§ AIM OF THE TASK
Transcribe only part of the material below: the lines from the one containing "theorem test_wf_memory : [Instr.landingAccess" through the one containing "(List.replicate 8 .clean), .landingFill", inclusive, exactly as written.

§ MATERIAL SUPPLIED
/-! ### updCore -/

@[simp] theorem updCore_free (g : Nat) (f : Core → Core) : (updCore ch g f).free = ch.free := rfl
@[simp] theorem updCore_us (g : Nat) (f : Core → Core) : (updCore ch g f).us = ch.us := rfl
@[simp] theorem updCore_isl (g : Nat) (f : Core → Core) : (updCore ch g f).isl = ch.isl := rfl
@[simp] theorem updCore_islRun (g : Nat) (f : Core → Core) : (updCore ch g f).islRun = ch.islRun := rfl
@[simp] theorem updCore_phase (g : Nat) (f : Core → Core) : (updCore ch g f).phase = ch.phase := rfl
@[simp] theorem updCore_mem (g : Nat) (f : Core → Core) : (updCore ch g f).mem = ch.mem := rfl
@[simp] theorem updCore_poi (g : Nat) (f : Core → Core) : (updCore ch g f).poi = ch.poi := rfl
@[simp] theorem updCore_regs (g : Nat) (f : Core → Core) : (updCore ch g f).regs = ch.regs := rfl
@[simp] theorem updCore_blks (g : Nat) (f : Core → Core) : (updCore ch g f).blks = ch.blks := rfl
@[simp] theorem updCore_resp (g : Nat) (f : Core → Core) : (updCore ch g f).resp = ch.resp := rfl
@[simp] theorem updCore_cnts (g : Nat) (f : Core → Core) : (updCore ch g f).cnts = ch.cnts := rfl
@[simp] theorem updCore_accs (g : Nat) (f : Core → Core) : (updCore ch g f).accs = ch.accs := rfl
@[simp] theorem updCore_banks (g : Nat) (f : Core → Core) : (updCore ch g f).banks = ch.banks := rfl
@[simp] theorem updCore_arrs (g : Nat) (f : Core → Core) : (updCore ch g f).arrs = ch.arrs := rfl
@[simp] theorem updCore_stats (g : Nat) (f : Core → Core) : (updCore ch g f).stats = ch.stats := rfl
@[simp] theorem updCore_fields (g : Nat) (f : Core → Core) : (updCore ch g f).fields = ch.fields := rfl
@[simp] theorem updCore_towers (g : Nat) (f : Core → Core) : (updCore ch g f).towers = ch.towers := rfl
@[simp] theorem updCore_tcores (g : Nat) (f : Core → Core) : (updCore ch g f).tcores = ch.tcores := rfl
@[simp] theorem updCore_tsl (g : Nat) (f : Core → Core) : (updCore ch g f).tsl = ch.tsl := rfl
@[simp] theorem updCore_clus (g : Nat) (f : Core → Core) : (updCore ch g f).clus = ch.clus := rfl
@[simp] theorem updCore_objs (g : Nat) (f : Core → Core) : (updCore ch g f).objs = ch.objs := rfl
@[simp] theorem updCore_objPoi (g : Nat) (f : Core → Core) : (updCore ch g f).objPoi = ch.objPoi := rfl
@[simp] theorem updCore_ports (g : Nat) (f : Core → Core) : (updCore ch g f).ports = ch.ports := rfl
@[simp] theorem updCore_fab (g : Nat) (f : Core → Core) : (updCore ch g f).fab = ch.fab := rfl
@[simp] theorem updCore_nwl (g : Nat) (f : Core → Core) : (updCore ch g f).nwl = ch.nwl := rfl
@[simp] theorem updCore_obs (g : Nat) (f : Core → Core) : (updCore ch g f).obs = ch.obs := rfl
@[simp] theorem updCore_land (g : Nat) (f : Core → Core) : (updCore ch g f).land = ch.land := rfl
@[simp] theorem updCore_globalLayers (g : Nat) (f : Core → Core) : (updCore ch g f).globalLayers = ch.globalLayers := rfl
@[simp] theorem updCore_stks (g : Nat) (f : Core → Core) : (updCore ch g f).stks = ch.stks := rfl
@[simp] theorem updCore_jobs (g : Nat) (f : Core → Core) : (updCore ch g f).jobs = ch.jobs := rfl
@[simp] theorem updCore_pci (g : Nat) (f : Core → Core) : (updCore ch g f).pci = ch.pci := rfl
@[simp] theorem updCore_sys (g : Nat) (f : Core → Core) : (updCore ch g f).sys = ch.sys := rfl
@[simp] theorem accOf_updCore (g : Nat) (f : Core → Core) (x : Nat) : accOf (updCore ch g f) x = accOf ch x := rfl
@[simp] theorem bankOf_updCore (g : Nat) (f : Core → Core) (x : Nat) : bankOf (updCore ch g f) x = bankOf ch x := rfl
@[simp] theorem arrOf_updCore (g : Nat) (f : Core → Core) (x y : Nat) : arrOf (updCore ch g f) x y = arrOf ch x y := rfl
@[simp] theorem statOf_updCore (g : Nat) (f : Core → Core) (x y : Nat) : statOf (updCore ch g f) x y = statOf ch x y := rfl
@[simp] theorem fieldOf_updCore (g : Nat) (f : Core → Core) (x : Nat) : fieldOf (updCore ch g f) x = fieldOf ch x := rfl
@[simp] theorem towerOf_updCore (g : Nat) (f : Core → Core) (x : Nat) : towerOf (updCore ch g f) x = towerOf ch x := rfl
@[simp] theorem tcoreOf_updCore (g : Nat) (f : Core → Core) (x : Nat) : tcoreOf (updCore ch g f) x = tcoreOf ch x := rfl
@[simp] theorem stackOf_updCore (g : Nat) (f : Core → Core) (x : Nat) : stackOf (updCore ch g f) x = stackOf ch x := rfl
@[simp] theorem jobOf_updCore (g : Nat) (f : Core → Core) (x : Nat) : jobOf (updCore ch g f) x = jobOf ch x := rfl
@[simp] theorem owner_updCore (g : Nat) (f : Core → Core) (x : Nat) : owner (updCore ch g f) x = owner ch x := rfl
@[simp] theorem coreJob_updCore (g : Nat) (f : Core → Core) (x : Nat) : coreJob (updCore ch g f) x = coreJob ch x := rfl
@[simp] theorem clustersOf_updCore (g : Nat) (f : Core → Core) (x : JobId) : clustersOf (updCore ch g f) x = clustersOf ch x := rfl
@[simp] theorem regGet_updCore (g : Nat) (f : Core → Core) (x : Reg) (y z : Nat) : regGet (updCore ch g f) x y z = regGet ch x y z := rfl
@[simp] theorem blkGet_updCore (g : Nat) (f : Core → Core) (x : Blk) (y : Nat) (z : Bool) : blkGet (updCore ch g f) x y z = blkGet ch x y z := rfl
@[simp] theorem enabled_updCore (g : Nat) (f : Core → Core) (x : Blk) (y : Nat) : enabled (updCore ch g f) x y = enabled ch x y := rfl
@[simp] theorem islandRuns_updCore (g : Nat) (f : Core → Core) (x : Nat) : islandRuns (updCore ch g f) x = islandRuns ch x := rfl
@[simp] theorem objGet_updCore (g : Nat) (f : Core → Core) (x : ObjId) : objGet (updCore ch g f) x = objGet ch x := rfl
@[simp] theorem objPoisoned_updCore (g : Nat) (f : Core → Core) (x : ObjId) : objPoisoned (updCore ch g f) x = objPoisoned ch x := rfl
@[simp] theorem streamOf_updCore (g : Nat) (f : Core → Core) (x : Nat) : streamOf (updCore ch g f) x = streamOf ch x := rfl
---
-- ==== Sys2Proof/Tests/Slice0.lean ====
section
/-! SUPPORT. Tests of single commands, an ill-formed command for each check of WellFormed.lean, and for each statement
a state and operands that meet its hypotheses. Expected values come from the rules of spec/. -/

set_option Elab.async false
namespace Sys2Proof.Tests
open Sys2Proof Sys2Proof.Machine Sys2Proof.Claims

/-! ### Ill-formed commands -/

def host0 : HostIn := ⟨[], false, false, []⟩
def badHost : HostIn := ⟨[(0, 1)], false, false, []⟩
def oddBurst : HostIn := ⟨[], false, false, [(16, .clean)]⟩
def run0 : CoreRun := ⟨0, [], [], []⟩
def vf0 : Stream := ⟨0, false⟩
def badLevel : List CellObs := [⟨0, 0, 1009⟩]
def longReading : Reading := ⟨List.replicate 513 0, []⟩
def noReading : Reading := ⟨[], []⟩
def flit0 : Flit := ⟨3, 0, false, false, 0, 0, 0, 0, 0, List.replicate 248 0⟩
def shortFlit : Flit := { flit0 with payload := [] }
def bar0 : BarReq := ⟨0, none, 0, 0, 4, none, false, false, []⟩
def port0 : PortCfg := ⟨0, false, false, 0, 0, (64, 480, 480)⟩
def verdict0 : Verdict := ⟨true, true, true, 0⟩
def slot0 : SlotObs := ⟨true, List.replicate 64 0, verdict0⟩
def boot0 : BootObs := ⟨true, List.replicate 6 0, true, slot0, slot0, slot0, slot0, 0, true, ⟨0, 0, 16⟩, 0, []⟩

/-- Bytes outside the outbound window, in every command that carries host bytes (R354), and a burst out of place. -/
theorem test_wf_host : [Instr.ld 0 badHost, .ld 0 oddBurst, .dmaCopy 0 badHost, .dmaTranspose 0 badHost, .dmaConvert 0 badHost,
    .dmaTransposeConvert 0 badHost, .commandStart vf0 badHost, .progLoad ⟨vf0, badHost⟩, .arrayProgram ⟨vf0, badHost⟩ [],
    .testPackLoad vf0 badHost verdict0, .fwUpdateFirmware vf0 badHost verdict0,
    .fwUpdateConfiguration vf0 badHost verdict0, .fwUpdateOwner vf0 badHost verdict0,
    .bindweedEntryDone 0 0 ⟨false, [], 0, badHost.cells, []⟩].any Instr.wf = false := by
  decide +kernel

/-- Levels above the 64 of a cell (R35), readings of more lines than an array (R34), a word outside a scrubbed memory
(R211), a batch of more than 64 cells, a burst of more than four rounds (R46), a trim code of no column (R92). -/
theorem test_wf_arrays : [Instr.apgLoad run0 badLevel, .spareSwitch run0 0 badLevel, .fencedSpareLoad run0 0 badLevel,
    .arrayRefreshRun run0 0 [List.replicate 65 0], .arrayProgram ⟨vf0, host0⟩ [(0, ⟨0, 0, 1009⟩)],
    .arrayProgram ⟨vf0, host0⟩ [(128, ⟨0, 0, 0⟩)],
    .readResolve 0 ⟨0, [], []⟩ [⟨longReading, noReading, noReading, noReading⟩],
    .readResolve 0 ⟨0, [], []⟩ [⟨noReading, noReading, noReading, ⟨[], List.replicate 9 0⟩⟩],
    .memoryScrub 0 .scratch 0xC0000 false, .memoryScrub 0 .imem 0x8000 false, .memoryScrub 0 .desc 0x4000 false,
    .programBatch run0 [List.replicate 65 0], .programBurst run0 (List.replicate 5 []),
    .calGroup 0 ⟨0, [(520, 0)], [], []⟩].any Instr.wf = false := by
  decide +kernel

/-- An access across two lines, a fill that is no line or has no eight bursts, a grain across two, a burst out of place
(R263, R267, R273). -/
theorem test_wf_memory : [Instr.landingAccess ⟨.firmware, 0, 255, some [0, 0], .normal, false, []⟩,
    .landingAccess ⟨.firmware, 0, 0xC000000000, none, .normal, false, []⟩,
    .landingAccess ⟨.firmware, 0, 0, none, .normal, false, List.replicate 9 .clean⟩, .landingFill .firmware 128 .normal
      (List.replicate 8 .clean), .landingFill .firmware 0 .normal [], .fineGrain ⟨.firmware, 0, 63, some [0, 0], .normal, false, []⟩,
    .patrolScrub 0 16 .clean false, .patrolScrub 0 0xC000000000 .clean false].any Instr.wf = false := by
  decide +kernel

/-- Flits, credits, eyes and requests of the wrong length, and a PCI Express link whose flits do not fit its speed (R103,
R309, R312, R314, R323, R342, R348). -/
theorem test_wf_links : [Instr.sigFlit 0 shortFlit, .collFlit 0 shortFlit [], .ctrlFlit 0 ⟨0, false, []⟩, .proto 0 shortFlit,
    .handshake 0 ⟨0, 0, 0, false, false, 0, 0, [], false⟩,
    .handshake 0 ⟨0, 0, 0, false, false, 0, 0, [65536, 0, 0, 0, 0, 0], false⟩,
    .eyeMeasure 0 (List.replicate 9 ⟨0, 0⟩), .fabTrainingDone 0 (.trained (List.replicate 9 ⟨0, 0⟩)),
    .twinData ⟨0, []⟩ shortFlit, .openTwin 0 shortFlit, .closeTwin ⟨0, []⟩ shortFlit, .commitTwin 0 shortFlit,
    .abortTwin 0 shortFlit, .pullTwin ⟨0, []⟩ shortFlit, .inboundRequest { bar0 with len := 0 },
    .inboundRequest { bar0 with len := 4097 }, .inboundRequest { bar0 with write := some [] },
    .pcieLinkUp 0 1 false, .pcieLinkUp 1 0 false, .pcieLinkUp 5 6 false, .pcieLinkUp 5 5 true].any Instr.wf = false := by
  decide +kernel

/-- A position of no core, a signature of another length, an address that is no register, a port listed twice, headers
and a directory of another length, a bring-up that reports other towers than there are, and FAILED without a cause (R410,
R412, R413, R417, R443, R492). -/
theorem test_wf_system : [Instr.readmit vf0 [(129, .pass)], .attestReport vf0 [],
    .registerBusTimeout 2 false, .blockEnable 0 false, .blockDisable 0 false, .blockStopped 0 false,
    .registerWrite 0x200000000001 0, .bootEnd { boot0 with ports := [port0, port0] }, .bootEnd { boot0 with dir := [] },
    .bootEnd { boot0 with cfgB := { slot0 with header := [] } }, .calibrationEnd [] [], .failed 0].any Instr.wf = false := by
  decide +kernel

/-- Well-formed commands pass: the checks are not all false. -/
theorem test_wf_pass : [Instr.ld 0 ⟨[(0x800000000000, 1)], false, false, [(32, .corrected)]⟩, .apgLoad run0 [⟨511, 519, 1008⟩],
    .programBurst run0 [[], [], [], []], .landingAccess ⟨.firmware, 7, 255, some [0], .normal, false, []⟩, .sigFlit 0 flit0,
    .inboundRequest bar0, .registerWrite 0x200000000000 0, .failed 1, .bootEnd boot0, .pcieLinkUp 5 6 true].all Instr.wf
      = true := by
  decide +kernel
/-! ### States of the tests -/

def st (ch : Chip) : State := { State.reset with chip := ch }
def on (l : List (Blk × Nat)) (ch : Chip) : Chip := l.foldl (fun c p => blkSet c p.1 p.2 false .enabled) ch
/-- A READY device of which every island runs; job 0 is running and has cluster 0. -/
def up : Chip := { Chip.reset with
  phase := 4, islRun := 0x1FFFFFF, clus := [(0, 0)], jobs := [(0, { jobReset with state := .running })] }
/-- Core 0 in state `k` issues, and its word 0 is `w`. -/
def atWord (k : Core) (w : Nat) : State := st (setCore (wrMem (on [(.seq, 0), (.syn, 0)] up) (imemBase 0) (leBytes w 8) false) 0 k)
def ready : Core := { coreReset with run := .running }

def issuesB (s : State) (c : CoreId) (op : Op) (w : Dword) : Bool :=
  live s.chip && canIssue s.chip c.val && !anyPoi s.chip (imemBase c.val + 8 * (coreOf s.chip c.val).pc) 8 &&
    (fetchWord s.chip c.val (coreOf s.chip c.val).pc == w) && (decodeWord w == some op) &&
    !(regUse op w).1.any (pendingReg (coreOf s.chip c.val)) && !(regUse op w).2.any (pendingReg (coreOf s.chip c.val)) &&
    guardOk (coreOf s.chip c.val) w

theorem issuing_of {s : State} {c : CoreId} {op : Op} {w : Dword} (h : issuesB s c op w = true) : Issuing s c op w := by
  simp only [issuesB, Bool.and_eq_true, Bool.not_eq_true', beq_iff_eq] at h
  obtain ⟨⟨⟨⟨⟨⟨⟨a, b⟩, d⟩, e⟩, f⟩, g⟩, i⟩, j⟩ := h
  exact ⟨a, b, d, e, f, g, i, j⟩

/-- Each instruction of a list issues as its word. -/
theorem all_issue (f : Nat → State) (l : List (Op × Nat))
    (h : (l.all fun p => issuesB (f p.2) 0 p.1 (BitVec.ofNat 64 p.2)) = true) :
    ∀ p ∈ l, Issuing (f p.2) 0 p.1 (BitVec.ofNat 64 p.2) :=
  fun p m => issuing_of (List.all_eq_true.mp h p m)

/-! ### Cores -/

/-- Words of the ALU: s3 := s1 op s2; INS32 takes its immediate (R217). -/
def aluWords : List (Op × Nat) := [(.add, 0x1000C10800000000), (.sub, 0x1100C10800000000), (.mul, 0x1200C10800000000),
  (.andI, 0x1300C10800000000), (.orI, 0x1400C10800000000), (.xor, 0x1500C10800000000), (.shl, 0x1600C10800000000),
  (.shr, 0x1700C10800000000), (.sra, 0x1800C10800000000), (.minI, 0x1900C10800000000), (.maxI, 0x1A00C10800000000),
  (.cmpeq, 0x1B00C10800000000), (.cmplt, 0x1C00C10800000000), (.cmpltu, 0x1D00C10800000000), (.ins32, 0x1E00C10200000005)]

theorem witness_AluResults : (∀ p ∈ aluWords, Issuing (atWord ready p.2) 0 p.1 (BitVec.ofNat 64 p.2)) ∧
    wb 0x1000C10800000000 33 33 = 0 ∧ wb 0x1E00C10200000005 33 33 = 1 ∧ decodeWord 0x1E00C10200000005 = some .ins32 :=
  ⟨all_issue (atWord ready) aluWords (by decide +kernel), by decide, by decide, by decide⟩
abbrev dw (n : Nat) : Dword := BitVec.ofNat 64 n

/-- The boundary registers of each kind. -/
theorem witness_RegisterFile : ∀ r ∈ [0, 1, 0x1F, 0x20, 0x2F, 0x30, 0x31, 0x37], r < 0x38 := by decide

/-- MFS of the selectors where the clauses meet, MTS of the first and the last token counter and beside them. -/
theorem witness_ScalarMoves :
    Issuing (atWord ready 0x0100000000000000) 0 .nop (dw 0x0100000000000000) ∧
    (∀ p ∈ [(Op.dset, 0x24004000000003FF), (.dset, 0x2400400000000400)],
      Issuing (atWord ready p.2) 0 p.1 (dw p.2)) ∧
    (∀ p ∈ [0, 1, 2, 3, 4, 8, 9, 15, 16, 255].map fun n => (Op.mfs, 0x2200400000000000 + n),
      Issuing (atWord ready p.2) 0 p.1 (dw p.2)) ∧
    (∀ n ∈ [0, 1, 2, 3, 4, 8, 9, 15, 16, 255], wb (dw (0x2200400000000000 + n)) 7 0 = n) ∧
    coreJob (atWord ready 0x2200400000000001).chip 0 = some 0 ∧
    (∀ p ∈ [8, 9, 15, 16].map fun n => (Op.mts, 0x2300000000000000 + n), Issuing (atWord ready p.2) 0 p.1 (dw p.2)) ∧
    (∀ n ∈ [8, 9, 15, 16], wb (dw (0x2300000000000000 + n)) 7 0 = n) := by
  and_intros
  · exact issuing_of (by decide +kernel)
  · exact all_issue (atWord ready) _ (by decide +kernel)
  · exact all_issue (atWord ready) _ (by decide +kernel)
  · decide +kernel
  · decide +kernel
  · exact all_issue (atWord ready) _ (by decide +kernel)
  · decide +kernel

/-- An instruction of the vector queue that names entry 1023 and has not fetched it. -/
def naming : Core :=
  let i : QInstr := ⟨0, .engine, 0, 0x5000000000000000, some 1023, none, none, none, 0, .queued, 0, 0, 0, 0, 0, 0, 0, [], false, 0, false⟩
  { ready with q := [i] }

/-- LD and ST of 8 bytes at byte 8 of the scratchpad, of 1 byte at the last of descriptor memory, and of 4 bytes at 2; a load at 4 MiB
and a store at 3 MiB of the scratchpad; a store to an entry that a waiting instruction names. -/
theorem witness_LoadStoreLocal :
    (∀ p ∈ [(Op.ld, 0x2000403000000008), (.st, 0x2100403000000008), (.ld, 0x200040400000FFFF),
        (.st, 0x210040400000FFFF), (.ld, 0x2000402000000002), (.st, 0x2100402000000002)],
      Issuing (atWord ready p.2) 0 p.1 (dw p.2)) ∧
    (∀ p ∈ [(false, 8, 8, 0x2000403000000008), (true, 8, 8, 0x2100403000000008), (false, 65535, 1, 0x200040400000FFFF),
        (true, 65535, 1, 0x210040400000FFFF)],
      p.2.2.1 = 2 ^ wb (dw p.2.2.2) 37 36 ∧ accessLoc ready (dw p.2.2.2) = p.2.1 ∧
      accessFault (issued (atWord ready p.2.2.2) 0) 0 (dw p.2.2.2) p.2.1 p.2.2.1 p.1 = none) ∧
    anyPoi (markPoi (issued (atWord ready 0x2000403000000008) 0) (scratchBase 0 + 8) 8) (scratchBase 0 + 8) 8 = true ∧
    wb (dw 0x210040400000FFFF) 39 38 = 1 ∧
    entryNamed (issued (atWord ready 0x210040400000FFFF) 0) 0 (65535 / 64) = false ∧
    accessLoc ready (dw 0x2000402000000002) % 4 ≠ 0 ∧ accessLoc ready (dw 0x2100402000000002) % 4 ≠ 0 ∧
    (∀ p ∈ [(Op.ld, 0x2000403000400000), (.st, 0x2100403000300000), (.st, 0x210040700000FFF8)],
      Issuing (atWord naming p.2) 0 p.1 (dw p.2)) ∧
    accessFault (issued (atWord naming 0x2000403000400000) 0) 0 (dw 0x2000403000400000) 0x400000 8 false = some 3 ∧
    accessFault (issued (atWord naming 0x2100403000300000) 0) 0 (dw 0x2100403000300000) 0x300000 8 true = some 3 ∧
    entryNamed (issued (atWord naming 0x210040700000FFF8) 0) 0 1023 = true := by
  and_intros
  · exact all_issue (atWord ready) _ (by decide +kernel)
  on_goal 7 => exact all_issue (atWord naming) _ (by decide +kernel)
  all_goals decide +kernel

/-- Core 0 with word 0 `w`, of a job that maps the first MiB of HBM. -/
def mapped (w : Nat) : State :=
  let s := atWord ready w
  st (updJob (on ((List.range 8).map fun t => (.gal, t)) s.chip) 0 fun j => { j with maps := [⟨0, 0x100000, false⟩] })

§ RESPONSE TO THE TASK
theorem test_wf_memory : [Instr.landingAccess ⟨.firmware, 0, 255, some [0, 0], .normal, false, []⟩,
    .landingAccess ⟨.firmware, 0, 0xC000000000, none, .normal, false, []⟩,
    .landingAccess ⟨.firmware, 0, 0, none, .normal, false, List.replicate 9 .clean⟩, .landingFill .firmware 128 .normal
      (List.replicate 8 .clean), .landingFill .firmware 0 .normal [], .fineGrain ⟨.firmware, 0, 63, some [0, 0], .normal, false, []⟩,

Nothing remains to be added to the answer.